§ **HOW TO COMPLETE THIS TASK**: Two lines mark the range in the entries below: the one holding "unpk8E5 (n : Bool)" and the one holding "mact (d : MReg)". Set down those two and all lines between them, exactly.

§ **DATA**:

/-- Every row of the opcode table. The first 293 are instructions of Table 5.8, with `n` the NW bit where the
format has one that may be set (R122); the rest are the machine's own events, which have no encoding. -/
inductive Instr where
  | bra (off : BitVec 20)
  | brin (m : MReg) (off : BitVec 20)
  | brout (m : MReg) (off : BitVec 20)
  | bany (m : MReg) (off : BitVec 20)
  | ball (m : MReg) (off : BitVec 20)
  | call (m : Option MReg) (off : BitVec 20)
  | bsz (s : SReg) (off : BitVec 18)
  | bsnz (s : SReg) (off : BitVec 18)
  | jmpi (a : VSrc)
  | calli (a : VSrc)
  | ret
  | join (m : MReg)
  | leave (m : MReg)
  | waitm (m : MReg)
  | yield
  | nop
  | trap (code : BitVec 14)
  | brk
  | exit
  | win (k : BitVec 5)
  | winadd (k : BitVec 7)
  | rdcr (d : SReg) (cr : BitVec 7)
  | rdcrD (d : SReg) (cr : BitVec 7)
  | wrcr (a : USrc) (cr : BitVec 7)
  | rte
  | rdst (d : SReg) (a : USrc) (item : BitVec 7)
  | wrst (d a : USrc) (item : BitVec 7)
  | launch (d a : VReg)
  | gbar
  | sleept (a : USrc)
  | sleeptAbs (a : USrc)
  | wake
  | setmodeFpmode (a : USrc)
  | setmodeFpflags (a : USrc)
  | setmodeOobflags (a : USrc)
  | setmodeDegencount (a : USrc)
  | add (n : Bool) (d : VDst) (a b : VSrc)
  | sub (n : Bool) (d : VDst) (a b : VSrc)
  | mul (n : Bool) (d : VDst) (a b : VSrc)
  | mulhi (n : Bool) (d : VDst) (a b : VSrc)
  | mulhiu (n : Bool) (d : VDst) (a b : VSrc)
  | mad (n : Bool) (d : VDst) (a b : VSrc)
  | madw (n : Bool) (d : VDst) (a b : VSrc)
  | add64 (n : Bool) (d : VDst) (a b : VSrc)
  | sub64 (n : Bool) (d : VDst) (a b : VSrc)
  | mul64 (n : Bool) (d : VDst) (a b : VSrc)
  | min (n : Bool) (d : VDst) (a b : VSrc)
  | max (n : Bool) (d : VDst) (a b : VSrc)
  | minu (n : Bool) (d : VDst) (a b : VSrc)
  | maxu (n : Bool) (d : VDst) (a b : VSrc)
  | absd (n : Bool) (d : VDst) (a b : VSrc)
  | csel (n : Bool) (d : VDst) (a b : VSrc)
  | and (n : Bool) (d : VDst) (a b : VSrc)
  | or (n : Bool) (d : VDst) (a b : VSrc)
  | xor (n : Bool) (d : VDst) (a b : VSrc)
  | andn (n : Bool) (d : VDst) (a b : VSrc)
  | shl (n : Bool) (d : VDst) (a b : VSrc)
  | srl (n : Bool) (d : VDst) (a b : VSrc)
  | sra (n : Bool) (d : VDst) (a b : VSrc)
  | rot (n : Bool) (d : VDst) (a b : VSrc)
  | shl64 (n : Bool) (d : VDst) (a b : VSrc)
  | srl64 (n : Bool) (d : VDst) (a b : VSrc)
  | sra64 (n : Bool) (d : VDst) (a b : VSrc)
  | bfe (n : Bool) (d : VDst) (a b : VSrc)
  | bfeu (n : Bool) (d : VDst) (a b : VSrc)
  | bfi (n : Bool) (d : VDst) (a b : VSrc)
  | popc (n : Bool) (d : VDst) (a : VSrc)
  | clz (n : Bool) (d : VDst) (a : VSrc)
  | brev (n : Bool) (d : VDst) (a : VSrc)
  | divs (d : VDst) (a b : VSrc)
  | divu (d : VDst) (a b : VSrc)
  | rems (d : VDst) (a b : VSrc)
  | remu (d : VDst) (a b : VSrc)
  | addsat (n : Bool) (d : VDst) (a b : VSrc)
  | subsat (n : Bool) (d : VDst) (a b : VSrc)
  | bmix (n : Bool) (d : VDst) (a b : VSrc)
  | icmpEq (n : Bool) (d : VDst) (a b : VSrc)
  | icmpNe (n : Bool) (d : VDst) (a b : VSrc)
  | icmpLt (n : Bool) (d : VDst) (a b : VSrc)
  | icmpLe (n : Bool) (d : VDst) (a b : VSrc)
  | icmpLtu (n : Bool) (d : VDst) (a b : VSrc)
  | icmpLeu (n : Bool) (d : VDst) (a b : VSrc)
  | icmpmEq (d : MReg) (a b : VSrc)
  | icmpmNe (d : MReg) (a b : VSrc)
  | icmpmLt (d : MReg) (a b : VSrc)
  | icmpmLe (d : MReg) (a b : VSrc)
  | icmpmLtu (d : MReg) (a b : VSrc)
  | icmpmLeu (d : MReg) (a b : VSrc)
  | min64 (n : Bool) (d : VDst) (a b : VSrc)
  | max64 (n : Bool) (d : VDst) (a b : VSrc)
  | minu64 (n : Bool) (d : VDst) (a b : VSrc)
  | maxu64 (n : Bool) (d : VDst) (a b : VSrc)
  | addi (d : VDst) (a : VSrc) (k : BitVec 11)
  | andi (d : VDst) (a : VSrc) (k : BitVec 11)
  | ori (d : VDst) (a : VSrc) (k : BitVec 11)
  | xori (d : VDst) (a : VSrc) (k : BitVec 11)
  | shli (d : VDst) (a : VSrc) (k : BitVec 5)
  | srli (d : VDst) (a : VSrc) (k : BitVec 5)
  | srai (d : VDst) (a : VSrc) (k : BitVec 5)
  | muli (d : VDst) (a : VSrc) (k : BitVec 11)
  | fadd (n : Bool) (d : VDst) (a b : VSrc)
  | fsub (n : Bool) (d : VDst) (a b : VSrc)
  | fmul (n : Bool) (d : VDst) (a b : VSrc)
  | ffma (n : Bool) (d : VDst) (a b : VSrc)
  | ffms (n : Bool) (d : VDst) (a b : VSrc)
  | fnma (n : Bool) (d : VDst) (a b : VSrc)
  | fmin (n : Bool) (d : VDst) (a b : VSrc)
  | fmax (n : Bool) (d : VDst) (a b : VSrc)
  | fcmpEq (n : Bool) (d : VDst) (a b : VSrc)
  | fcmpNe (n : Bool) (d : VDst) (a b : VSrc)
  | fcmpLt (n : Bool) (d : VDst) (a b : VSrc)
  | fcmpLe (n : Bool) (d : VDst) (a b : VSrc)
  | fcmpUn (n : Bool) (d : VDst) (a b : VSrc)
  | fcmpOd (n : Bool) (d : VDst) (a b : VSrc)
  | fcmpmEq (d : MReg) (a b : VSrc)
  | fcmpmNe (d : MReg) (a b : VSrc)
  | fcmpmLt (d : MReg) (a b : VSrc)
  | fcmpmLe (d : MReg) (a b : VSrc)
  | fcmpmUn (d : MReg) (a b : VSrc)
  | fcmpmOd (d : MReg) (a b : VSrc)
  | hadd2 (n : Bool) (d : VDst) (a b : VSrc)
  | hmul2 (n : Bool) (d : VDst) (a b : VSrc)
  | hfma2 (n : Bool) (d : VDst) (a b : VSrc)
  | hmin2 (n : Bool) (d : VDst) (a b : VSrc)
  | hmax2 (n : Bool) (d : VDst) (a b : VSrc)
  | badd2 (n : Bool) (d : VDst) (a b : VSrc)
  | bmul2 (n : Bool) (d : VDst) (a b : VSrc)
  | bfma2 (n : Bool) (d : VDst) (a b : VSrc)
  | fdot2h (n : Bool) (d : VDst) (a b : VSrc)
  | fdot4q8 (n : Bool) (d : VDst) (a b : VSrc)
  | fcopysign (n : Bool) (d : VDst) (a b : VSrc)
  | fldexp (n : Bool) (d : VDst) (a b : VSrc)
  | fdiv (d : VDst) (a b : VSrc)
  | frcp (n : Bool) (d : VDst) (a : VSrc)
  | frsq (n : Bool) (d : VDst) (a : VSrc)
  | fsqrt (n : Bool) (d : VDst) (a : VSrc)
  | fexp2 (n : Bool) (d : VDst) (a : VSrc)
  | flog2 (n : Bool) (d : VDst) (a : VSrc)
  | fsinp (n : Bool) (d : VDst) (a : VSrc)
  | fcosp (n : Bool) (d : VDst) (a : VSrc)
  | ffloor (n : Bool) (d : VDst) (a : VSrc)
  | fceil (n : Bool) (d : VDst) (a : VSrc)
  | ftrunc (n : Bool) (d : VDst) (a : VSrc)
  | frint (n : Bool) (d : VDst) (a : VSrc)
  | ffract (n : Bool) (d : VDst) (a : VSrc)
  | fclass (n : Bool) (d : VDst) (a : VSrc)
  | cvtF32S32 (n : Bool) (d : VDst) (a : VSrc)
  | cvtF32U32 (n : Bool) (d : VDst) (a : VSrc)
  | cvtS32F32 (n : Bool) (d : VDst) (a : VSrc)
  | cvtU32F32 (n : Bool) (d : VDst) (a : VSrc)
  | packh (n : Bool) (d : VDst) (a b : VSrc)
  | cvtF32HLo (n : Bool) (d : VDst) (a : VSrc)
  | cvtF32HHi (n : Bool) (d : VDst) (a : VSrc)
  | packb (n : Bool) (d : VDst) (a b : VSrc)
  | cvtF32BLo (n : Bool) (d : VDst) (a : VSrc)
  | cvtF32BHi (n : Bool) (d : VDst) (a : VSrc)
  | pk8E4 (n : Bool) (d : VDst) (a b : VSrc)
  | pk8E5 (n : Bool) (d : VDst) (a b : VSrc)
  | unpk8E4 (n : Bool) (d : VDst) (a b : VSrc)
  | unpk8E5 (n : Bool) (d : VDst) (a b : VSrc)
  | shfl (n : Bool) (d : VDst) (a b : VSrc)
  | shflup (n : Bool) (d : VDst) (a b : VSrc)
  | shfldn (n : Bool) (d : VDst) (a b : VSrc)
  | shflx (n : Bool) (d : VDst) (a b : VSrc)
  | ballot (d : UDst) (a : VSrc)
  | vany (n : Bool) (d : VDst) (a : VSrc)
  | vall (n : Bool) (d : VDst) (a : VSrc)
  | matchEq (n : Bool) (d : VDst) (a : VSrc)
  | elect (n : Bool) (d : VDst)
  | elects (n : Bool) (d : VDst)
  | redadd (n : Bool) (d : VDst) (a : VSrc)
  | redmin (n : Bool) (d : VDst) (a : VSrc)
  | redmax (n : Bool) (d : VDst) (a : VSrc)
  | redand (n : Bool) (d : VDst) (a : VSrc)
  | redor (n : Bool) (d : VDst) (a : VSrc)
  | redxor (n : Bool) (d : VDst) (a : VSrc)
  | mand (d : MReg) (a b : MSrc)
  | mor (d : MReg) (a b : MSrc)
  | mxor (d : MReg) (a b : MSrc)
  | mandn (d : MReg) (a b : MSrc)
  | mact (d : MReg)
  | mclr (d : MReg)
  | mpop (d : UDst) (a : MSrc)
  | mfromv (d : MReg) (a : VSrc)
  | mtov (n : Bool) (d : VDst) (a : MSrc)
  | mtos (d : UDst) (a : MSrc)
  | mfroms (d : MReg) (a : USrc)
  | prefixadd (n : Bool) (d : VDst) (a : VSrc)
  | sadd (d : UDst) (a b : USrc)
  | ssub (d : UDst) (a b : USrc)
  | smul (d : UDst) (a b : USrc)
  | smad (d : UDst) (a b : USrc)
  | sand (d : UDst) (a b : USrc)
  | sor (d : UDst) (a b : USrc)
  | sxor (d : UDst) (a b : USrc)
  | sshl (d : UDst) (a b : USrc)
  | sshr (d : UDst) (a b : USrc)
  | ssra (d : UDst) (a b : USrc)
  | smin (d : UDst) (a b : USrc)
  | smax (d : UDst) (a b : USrc)
  | sminu (d : UDst) (a b : USrc)
  | smaxu (d : UDst) (a b : USrc)
  | sadd64 (d : UDst) (a b : USrc)
  | scmpEq (d : UDst) (a b : USrc)
  | scmpNe (d : UDst) (a b : USrc)
  | scmpLt (d : UDst) (a b : USrc)
  | scmpLe (d : UDst) (a b : USrc)
  | scmpLtu (d : UDst) (a b : USrc)
  | scmpLeu (d : UDst) (a b : USrc)
  | sbcast (d : VDst) (a : USrc)
  | srdlane (d : UDst) (a : VReg) (b : USrc)
  | swrlane (d : VDst) (a b : USrc)
  | sdivu (d : UDst) (a b : USrc)
  | sremu (d : UDst) (a b : USrc)
  | ssel (d : UDst) (a b : USrc)
  | sfadd (d : UDst) (a b : USrc)
  | sfmul (d : UDst) (a b : USrc)
  | sffma (d : UDst) (a b : USrc)
  | scvtf (d : UDst) (a : USrc)
  | scvti (d : UDst) (a : USrc)
  | ld (q : QReg) (w : Width) (x : MemMod) (d : VDst) (a : VSrc)
  | st (q : QReg) (w : Width) (x : MemMod) (d a : VSrc)
  | ldro (q : QReg) (w : Width) (x : MemMod) (d : VDst) (a : VSrc)
  | ldf (q : QReg) (x : MemMod) (d : VDst) (a : VSrc)
  | pref (q : QReg) (w : Width) (x : MemMod) (a : VSrc)
  | ldl (w : Width) (x : MemMod) (d : VDst) (a : VSrc)
  | stl (w : Width) (x : MemMod) (d a : VSrc)
  | ldu (q : QReg) (w : Width) (x : MemMod) (d : SReg) (a : USrc)
  | recset (q : QReg) (a : SReg)
  | recget (q : QReg) (d : SReg)
  | recld (q : QReg) (a : SReg)
  | sample (q : QReg) (t : Texel) (x : MemMod) (d a : VReg)
  | cacheWb (q : QReg) (w : Width) (a : VSrc)
  | cacheInv (q : QReg) (w : Width) (a : VSrc)
  | ldp (w : Width) (d : VDst) (a : VSrc) (off : BitVec 7)
  | stp (w : Width) (d a : VSrc) (off : BitVec 7)
  | ldpd (w : Width) (d : VDst) (a : VSrc) (off : BitVec 7)
  | stpd (w : Width) (d a : VSrc) (off : BitVec 7)
  | ldc (w : Width) (d : VDst) (a : VSrc) (off : BitVec 7)
  | stc (w : Width) (d a : VSrc) (off : BitVec 7)
  | atomp (op : Aop) (d : VReg) (a : VSrc) (off : BitVec 7) (spare : BitVec 6)
  | atom (q : QReg) (x : AtomMod) (d : VReg) (a : VSrc)
  | red (q : QReg) (x : AtomMod) (d a : VSrc)
  | fenceAcq (scope : Scope)
  | fenceRel (scope : Scope)
  | fenceAr (scope : Scope)
  | fenceSc (scope : Scope)
  | fencero (scope : Scope)
  | waitu (q : QReg) (wide : Bool) (d : SReg) (a : USrc) (x : WaitMod)
  | strel (q : QReg) (w : Width) (x : ScopeMod) (d a : VSrc)
  | ldacq (q : QReg) (w : Width) (x : ScopeMod) (d : VDst) (a : VSrc)
  | kick (d : UDst) (a b : USrc)
  | advance (d : UDst)
  | finit (k : Fold) (a : USrc)
  | farrive (d : UDst) (k : Fold)
  | farriveRank (k : Fold) (b : USrc)
  | fwait (d : UDst) (k : Fold) (b : USrc)
  | ftest (d : UDst) (k : Fold) (b : USrc)
  | fexpect (k : Fold) (a b : USrc)
  | waitc (c : Fin 3) (b : USrc)
  | rdcnt (d : UDst) (c : Fin 4)
  | copy (d : UDst) (a : SReg)
  | mshape (a : USrc)
  | mlds (a b : USrc) (f : BFmt)
  | mldsg (a b : USrc) (f : BFmt) (q : QReg)
  | mscale (a : USrc) (int4 : Bool) (g : GLen)
  | mswap
  | mma (t : Slot) (a b : USrc) (x : MmaMod)
  | mmag (t : Slot) (a b : USrc) (x : MmaMod) (q : QReg)
  | mzero (t : Slot) (acc : Acc)
  | mst (t : Slot) (a b : USrc) (x : TileMod)
  | mld (t : Slot) (a b : USrc) (x : TileMod)
  | mstPlane (a : USrc) (k : PlaneKind)
  | mldPlane (a : USrc) (k : PlaneKind)
  | mstat (d : UDst) (clear : Bool)
  | mrel
  | nev (d : VReg) (a b : VSrc) (x : NevMod)
  | netldFetch (a : USrc)
  | netldDrop (a : USrc)
  | emitc (d : UDst) (a : USrc) (b : SReg)
  | raster (d : UDst) (a : SReg)
  | present (d : UDst) (a : SReg)
  | trace (d a : VReg) (x : TraceMod)
  | traceocc (d a : VReg) (x : TraceMod)
  | build (d : UDst) (a : SReg)
  | refit (d : UDst) (a : SReg)
  | cairnw (d : UDst) (a : SReg) (b : USrc)
  | genpin (d : UDst) (a : SReg) (b : USrc)
  | gendrop (d : UDst) (a : SReg) (b : USrc)
  | refill (d : VReg) (a : Option MReg) (b : SReg) (outm : Option MReg)
  | pixpush (d : VDst) (a : VSrc) (b : SReg)
  | nodedec (d a b : VReg)
  | morton (d a : VReg) (b : SReg)
  | pathStarvation (key : Nat)
  | readyWaveStarvation (key : Nat)
  | laneBurstCount (key : Nat) (lanes : Mask)
  | loadReturn (key id : Nat)
  | divideResult (key id : Nat)
  | fdivResult (key id : Nat)
  | launchStatus (key id : Nat)
  | committedStorePerform (core line : Nat)
  | paddockAccessPerform (core id : Nat)
  | sideLogReplay (core index : Nat)
  | tetherArm (id : Nat)
  | tetherWake (index : Nat)
  | tetherTimeout (id : Nat)
  | tetherArmRetry (id : Nat)
  | sleeptDeadline (key : Nat)
  | copyRowComplete (core id : Nat)
  | copyRequestFail (core id : Nat)
  | remoteArrivalApply (index : Nat)
  | fwaitWake (key : Nat)
  | arrayFillComplete (core id : Nat)
  | mmaRowComplete (core id : Nat)
  | arrayOpComplete (core id : Nat)
  | arraySerialOpStart (core id : Nat)
  | bandWake (core band : Nat)
  | bandIdleOff (core band : Nat)
  | flockTileClose (core tile : Nat)
  | flockTileComplete (core tile : Nat)
  | nevHandleComplete (key id : Nat)
  | cairnPark (ray : Nat)
  | cairnResume (ray : Nat)
  | cairnTimeout (ray : Nat)
  | rayEnd (ray : Nat)
  | buildStart (job : Nat)
  | buildSlotTake (job : Nat)
  | cairnRaise (job cell : Nat)
  | treeLink (job : Nat)
  | buildFail (job status : Nat)
  | compactorReclaim (ctx hdr slot : Nat)
  | compactorFree (ctx hdr slot : Nat)
  | rasterStart (job : Nat)
  | rasterSmallqResume (job : Nat)
  | rasterTileFlush (job tile : Nat)
  | rasterTileFinish (job tile : Nat)
  | rasterDone (job : Nat)
  | presentImageRead (stream : Nat)
  | collieDecision (stream : Nat)
  | streamSlotSend (stream : Nat)
  | hostQueueTake (queue : Nat)
  | childLaunchTake (ctx : Nat)
  | waitEventMet (grid : Nat)
  | drovePlace (grid : Nat) (cores : List Nat)
  | penClaimComplete (core : Nat)
  | claimTimeout (core : Nat)
  | backfillStop (grid cluster : Nat)
  | timedStart (drove : Nat)
  | timesliceExpire (grid : Nat)
  | debugPreempt (drove : Nat)
  | thermalMigrate (drove : Nat) (cores : List Nat)
  | trapEntry (key : Nat)
  | savedTetherWake (index : Nat)
  | savedWaveDeadline (wg index : Nat)
  | droveRestore (drove : Nat) (cores : List Nat)
  | waveEnd (key : Nat)
  | gridRetire (grid : Nat)
  | contextEnable (ctx : Nat)
  | contextKill (ctx : Nat)
  | schedulerBlockRead
  | policyBlockRead
  | powerBlockRead
  | fabricBlockRead
  | pagerTableRead (ctx : Nat)
  | inval
  | invalComplete (index : Nat)
  | migrate
  | dup
  | undup
  | hotcfg
  | frames
  | brand
  | attest
  | upcall (ctx va kind : Nat)
  | pagerWaitTimeout (ctx index : Nat)
  | pagerMap (ctx index : Nat)
  | pagerRefuse (ctx index : Nat)
  | hotIntervalEnd (die : Nat)
  | dupCollapseAck (entry site : Nat)
  | hostRdmaWrite (pa : Nat) (bytes : List Byte)
  | hostRdmaRead (pa n : Nat)
  | hostRdmaAtomic (pa : Nat) (op : Aop) (x y : Dword)
  | flitReceive (link seq tag : Nat) (crc : Bool) (response : Nat)
  | linkRetrainDone (link : Nat) (good : Bool)
  | eccCorrected (unit loc syndrome : Nat)
  | uncorrectableError (unit loc : Nat) (data : LostData)
  | selftestStart (unit loc : Nat)
  | selftestResult (unit loc : Nat) (pass : Bool)
  | hirselMessageReceive (peer seq from_ brand kind va : Nat) (bytes : List Byte)
  | hirselAck (id : Nat) (bytes : List Byte)
  | hirselRetransmit (id : Nat)
  | fabricTimeout (id : Nat)
  | ptpMessage (offset : Int)
  | announceTimeout
  | budgetMessage (member demand freq : Nat)
  | budgetEpoch
  | powerLimitStretch (site : Nat)
  | currentLimitStretch (site : Nat)
  | droopStretch (site : Nat)
  | thermalTrip (site : Nat)
  | thermalTripEnd (site : Nat)
  | firmwareFreeze
  | watchdogFloor
  | firmwareSignal (slot : Nat)
  | firmwareSlotTakeover
  | firmwareVerify (slot version : Nat) (image : List Byte)
  | functionReady (fn : Nat)
  | hostWriteAck (index : Nat)
  | portDown (port : Nat)
  | portUp (port : Nat)
  | portmodeDrainDone
  | clockStretchEnd (site : Nat)
  | bandWakeRateWaitEnd (core band : Nat)
  deriving DecidableEq, Repr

§ **FINAL ANSWER**:
  | unpk8E5 (n : Bool) (d : VDst) (a b : VSrc)
  | shfl (n : Bool) (d : VDst) (a b : VSrc)
  | shflup (n : Bool) (d : VDst) (a b : VSrc)
  | shfldn (n : Bool) (d : VDst) (a b : VSrc)
  | shflx (n : Bool) (d : VDst) (a b : VSrc)
  | ballot (d : UDst) (a : VSrc)
  | vany (n : Bool) (d : VDst) (a : VSrc)
  | vall (n : Bool) (d : VDst) (a : VSrc)
  | matchEq (n : Bool) (d : VDst) (a : VSrc)
  | elect (n : Bool) (d : VDst)
  | elects (n : Bool) (d : VDst)
  | redadd (n : Bool) (d : VDst) (a : VSrc)
  | redmin (n : Bool) (d : VDst) (a : VSrc)
  | redmax (n : Bool) (d : VDst) (a : VSrc)
  | redand (n : Bool) (d : VDst) (a : VSrc)
  | redor (n : Bool) (d : VDst) (a : VSrc)
  | redxor (n : Bool) (d : VDst) (a : VSrc)
  | mand (d : MReg) (a b : MSrc)
  | mor (d : MReg) (a b : MSrc)
  | mxor (d : MReg) (a b : MSrc)
  | mandn (d : MReg) (a b : MSrc)
  | mact (d : MReg)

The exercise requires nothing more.